Nashville-based folk-rock outfit Guthrie Brown and the Family Tree have been a busy lot, touring around with the legendary Jonny Lang, playing shows at Nashville’s Musicians Corner, performing at this year’s Americana Fest, and gearing up for their show the inaugural Pilgrimage Music Fest in Franklin, Tennessee this Saturday.  I had a chance to chat with frontman Guthrie Brown about where they’ve been, and where they’re headed.

Brown, the youngest of four kids in a musical family, grew up with the idyllic and majestic Montana landscape at his doorstep.  Music was a way of life for the young Brown, who dreamed of one day moving to the Music City: “I had a few different bands in high school; high school wasn’t really for me, so I got my GED.  I got accepted to a music school in Minneapolis, but I decided to head to Nashville instead.  Ever since I was a kid in Montana, I’ve dreamed about going to Nashville. I’d heard there were so many different types of music scenes in Nashville, that it wasn’t just country music.  New York and Los Angeles kind of freak me out.  I mean, I’m from Montana, like from the sticks.  It was a nice, easy adjustment for me; Nashville’s kind of like a small town with a big industry.  I’m a songwriter, that’s my craft, that’s what I love doing the most, that and performing, so coming down here to learn from some great mentors, it’s great.  Nashville is amazing,” he says.

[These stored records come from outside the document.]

-- ==== Sys2Proof/Machine/TimeOrdered.lean ====
section
/-! DEFINITION. The Time-Ordered Cross-Domain Register commands (spec/44_time_ordered_register.md): XR_WRITE,
XR_READ. -/

namespace Sys2Proof.Machine

/-- `SEQ[x]`. -/
def seqOf (b : Block) (x : Nat) : List Stamp := b.seq.getD x []

/-- Insert so that the cycles stay increasing (R260). -/
def insertStamp (e : Stamp) : List Stamp → List Stamp
  | [] => [e]
  | f :: q => if e.cycle < f.cycle then e :: f :: q else f :: insertStamp e q

/-- Replace the value at a cycle that is stored, else insert (R260). -/
def putStamp (e : Stamp) (q : List Stamp) : List Stamp :=
  if q.any fun f => f.cycle == e.cycle then q.map fun f => if f.cycle = e.cycle then e else f
  else insertStamp e q

/-- "while |S| > XR_CAP: remove S[0]" (R260). -/
def evict (cap : Nat) (q : List Stamp) : List Stamp := q.drop (q.length - cap)

/-- The effect of XR_WRITE, with the operand checks of R262 in their order (R260). -/
def xrWriteEffect (c : Cfg) (b : Block) (x : Idx) (cycle value : W64) : Effect :=
  if !registerInRange c x then .error .operandRange
  else if !valueInRange c value then .error .operandRange
  else
    let q := evict c.xrCap (putStamp ⟨cycle, value⟩ (seqOf b (idxNat x)))
    .ok ({ b with seq := b.seq.set (idxNat x) q }, .okay)

/-- XR_WRITE x, at, value (R260). -/
def execXrWrite (x : Idx) (cycle value : W64) (s : State) : Host.Outcome State Fault Refusal :=
  serve s (xrWriteEffect s.cfg s.blk x cycle value)

/-- The most recent entry at or before a cycle, scanning from the youngest backward (R261). -/
def lastAt (q : List Stamp) (asOf : W64) : Option Stamp := q.reverse.find? fun e => e.cycle ≤ asOf

/-- The value a read returns: the default when no entry qualifies (R261). -/
def readAsOf (c : Cfg) (b : Block) (x : Nat) (asOf : W64) : W64 :=
  match lastAt (seqOf b x) asOf with
  | some e => e.value
  | none => toW64 (c.xrDefault.getD x 0)

/-- The effect of XR_READ (R261, R262). -/
def xrReadEffect (c : Cfg) (b : Block) (x : Idx) (asOf : W64) : Effect :=
  if !registerInRange c x then .error .operandRange
  else .ok (b, .okWith 0#8 (readAsOf c b (idxNat x) asOf))

/-- XR_READ x, as_of (R261). -/
def execXrRead (x : Idx) (asOf : W64) (s : State) : Host.Outcome State Fault Refusal :=
  serve s (xrReadEffect s.cfg s.blk x asOf)

end Sys2Proof.Machine
end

Brown, a passionate songwriter, relishes the freedom of the craft, and the potential impact that his work can have on others: “There’s a guy has has some of my lyrics tattooed on his arm, and he told me that that song had had a really big impact on his life. I wrote the song for fun, but then that experience made it mean so much more.  It’s something I’ve always loved.”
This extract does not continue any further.